How did men like William Lloyd Garrison, Reverend Lovejoy, and Fredrick Douglass participate in the abolitionist movement? @Reilly208
In western Europe and the Americas abolitionism was a movement to end the slave trade and set slaves free. American abolitionism labored under the handicap that it was accused of threatening the harmony of North and South in the Union. The abolitionist movement in the North was led by social reformers such as Frederick Douglass; and free blacks such as brothers Charles Henry Langston and John Mercer Langston, who helped found the Ohio Anti-Slavery Society. The 1860 presidential victory of Abraham Lincoln, who opposed the spread of slavery to the Western United States, marked a turning point in the movement. Convinced that their way of life was threatened, the Southern states seceded from the Union, which led to the American Civil War. In 1863, Lincoln issued the Emancipation Proclamation, which freed slaves held in the Confederate States; the 13th Amendment to the U.S. Constitutio n (1865) prohibited slavery throughout the country.

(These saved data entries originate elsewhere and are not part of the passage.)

-- ==== Sys2Proof/Machine/Flags.lean ====
section
/-! DEFINITION. Every computation of condition bits (`10_state.md` R20 to R34, `42_accumulator_alu.md` R131, R132, R137,
`40_carry_single_register_nop.md` R102, R103, R105, `43_rotate.md`). -/

namespace Sys2Proof.Machine

/-- `parity(v)`: "set to 1 for even parity, and is reset to 0 for odd parity" (`10_state.md` R22). -/
def parity (v : Byte) : Bool :=
  !(v.getLsbD 0 ^^ v.getLsbD 1 ^^ v.getLsbD 2 ^^ v.getLsbD 3 ^^ v.getLsbD 4 ^^ v.getLsbD 5 ^^ v.getLsbD 6 ^^ v.getLsbD 7)

/-- `SetZSP(v)` (`10_state.md` R23). -/
def Flags.setZSP (f : Flags) (v : Byte) : Flags := { f with z := v == 0#8, s := v.getLsbD 7, p := parity v }

/-- An 8-bit result with the carries out of bit 7 (as CY takes it) and out of bit 3. -/
structure AluResult where
  res : Byte
  cy : Bool
  ac : Bool
  deriving DecidableEq, Repr

/-- The carry out of bit 3 of `a + b + cin` (`10_state.md` R24). -/
def carry3 (a b : Byte) (cin : Bool) : Bool :=
  decide ((a.extractLsb' 0 4).toNat + (b.extractLsb' 0 4).toNat + cin.toNat > 0x0F)

/-- `Add8(a, b, cin)` (`42_accumulator_alu.md` R131): the exact 9-bit sum, its low byte, its bit 8, and the carry out of
bit 3. -/
def add8 (a b : Byte) (cin : Bool) : AluResult :=
  let t : BitVec 9 := a.zeroExtend 9 + b.zeroExtend 9 + (BitVec.ofBool cin).zeroExtend 9
  { res := t.extractLsb' 0 8, cy := t.getLsbD 8, ac := carry3 a b cin }

/-- `Sub8(a, v, bin)` (`42_accumulator_alu.md` R132): the 9-bit addition of the complements; CY is the complement of the carry
out of bit 7, AC the carry out of bit 3, not complemented (D16; log 21). -/
def sub8 (a v : Byte) (bin : Bool) : AluResult :=
  let t : BitVec 9 := a.zeroExtend 9 + (~~~v).zeroExtend 9 + (BitVec.ofBool (!bin)).zeroExtend 9
  { res := t.extractLsb' 0 8, cy := !t.getLsbD 8, ac := carry3 a (~~~v) (!bin) }

/-- The condition bits after an addition or subtraction: all five (`10_state.md` R33). -/
def AluResult.flags (r : AluResult) : Flags :=
  { cy := r.cy, ac := r.ac, s := r.res.getLsbD 7, z := r.res == 0#8, p := parity r.res }

/-- The condition bits after a logical operation: "CY <- 0; SetZSP(res)", AC unchanged (`42_accumulator_alu.md` R137;
log 25). -/
def Flags.logical (f : Flags) (res : Byte) : Flags := { f.setZSP res with cy := false }

/-- INR's value and condition bits: CY unchanged, AC the carry out of bit 3 of `v + 1` (`40_carry_single_register_nop.md`
R102, D17; log 22). -/
def Flags.increment (f : Flags) (v : Byte) : Byte × Flags :=
  let w := v + 1#8
  (w, { f.setZSP w with ac := carry3 v 1#8 false })

/-- DCR's value and condition bits: CY unchanged, AC the carry out of bit 3 of `v + FFH`
(`40_carry_single_register_nop.md` R103, D17; log 22). -/
def Flags.decrement (f : Flags) (v : Byte) : Byte × Flags :=
  let w := v + 0xFF#8
  (w, { f.setZSP w with ac := carry3 v 0xFF#8 false })

/-- Step 1 of DAA (`40_carry_single_register_nop.md` R105): the accumulator and the bits after it. A carry out of bit 7 sets CY
(D15; log 20). -/
def daaStep1 (a : Byte) (f : Flags) : Byte × Flags :=
  if (a.extractLsb' 0 4).toNat > 9 ∨ f.ac = true then
    let t : BitVec 9 := a.zeroExtend 9 + 6#9
    (t.extractLsb' 0 8,
      { f with ac := f.ac || decide ((a.extractLsb' 0 4).toNat + 6 > 0x0F), cy := f.cy || t.getLsbD 8 })
  else (a, f)

/-- Step 2 of DAA (R105): six is added to the high digit alone. -/
def daaStep2 (a : Byte) (f : Flags) : Byte × Flags :=
  if (a.extractLsb' 4 4).toNat > 9 ∨ f.cy = true then
    let t : BitVec 5 := (a.extractLsb' 4 4).zeroExtend 5 + 6#5
    (t.extractLsb' 0 4 ++ a.extractLsb' 0 4, { f with cy := f.cy || t.getLsbD 4 })
  else (a, f)

/-- DAA: both steps, then SetZSP of the result (R105). -/
def daa (a : Byte) (f : Flags) : Byte × Flags :=
  let (a, f) := daaStep1 a f
  let (a, f) := daaStep2 a f
  (a, f.setZSP a)

/-- The condition-bit byte of pair PSW: S Z 0 AC 0 P 1 CY, bit 7 first (`10_state.md` R27, D9; log 13). -/
def Flags.toByte (f : Flags) : Byte :=
  BitVec.ofBool f.s ++ BitVec.ofBool f.z ++ 0#1 ++ BitVec.ofBool f.ac ++ 0#1 ++ BitVec.ofBool f.p ++ 1#1 ++ BitVec.ofBool f.cy

/-- The condition bits POP PSW loads; bits 5, 3 and 1 are ignored (`10_state.md` R27, D9; log 13). -/
def Flags.ofByte (v : Byte) : Flags :=
  { cy := v.getLsbD 0, ac := v.getLsbD 4, s := v.getLsbD 7, z := v.getLsbD 6, p := v.getLsbD 2 }

/-- `cond(c)`: the truth of a condition (`30_encoding.md` R80, `10_state.md` R34). -/
def Flags.holds (f : Flags) : Cond → Bool
  | .nz => !f.z
  | .z => f.z
  | .nc => !f.cy
  | .c => f.cy
  | .po => !f.p
  | .pe => f.p
  | .p => !f.s
  | .m => f.s

end Sys2Proof.Machine
end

In the North, most opponents of slavery supported other modernizing reform movements such as the temperance movement, public schooling, and prison- and asylum-building. They were split bitterly on the role of women's activism. Abolitionists like William Lloyd Garrison repeatedly condemned slavery for contradicting the principles of freedom and equality on which the country was founded. In 1854, Garrison wrote: I am a believer in that portion of the Declaration of American Independence in which it is set forth, as among self-evident truths, "that all men are created equal; that they are endowed by their Creator with certain inalienable rights; that among these are life, liberty, and the pursuit of happiness." Hence, I am an abolitionist. Hence, I cannot but regard oppression in every form – and most of all, that which turns a man into a thing – with indignation and abhorrence. Not to cherish these feelings would be recreancy to principle. They who desire me to be dumb on the subject of slavery, unless I will open my mouth in its defense, ask me to give the lie to my professions, to degrade my manhood, and to stain my soul. I will not be a liar, a poltroon, or a hypocrite, to accommodate any party, to gratify any sect, to escape any odium or peril, to save any interest, to preserve any institution, or to promote any object. Convince me that one man may rightfully make another man his slave, and I will no longer subscribe to the Declaration of Independence. Convince me that liberty is not the inalienable birthright of every human being, of whatever complexion or clime, and I will give that instrument to the consuming fire. I do not know how to espouse freedom and slavery together.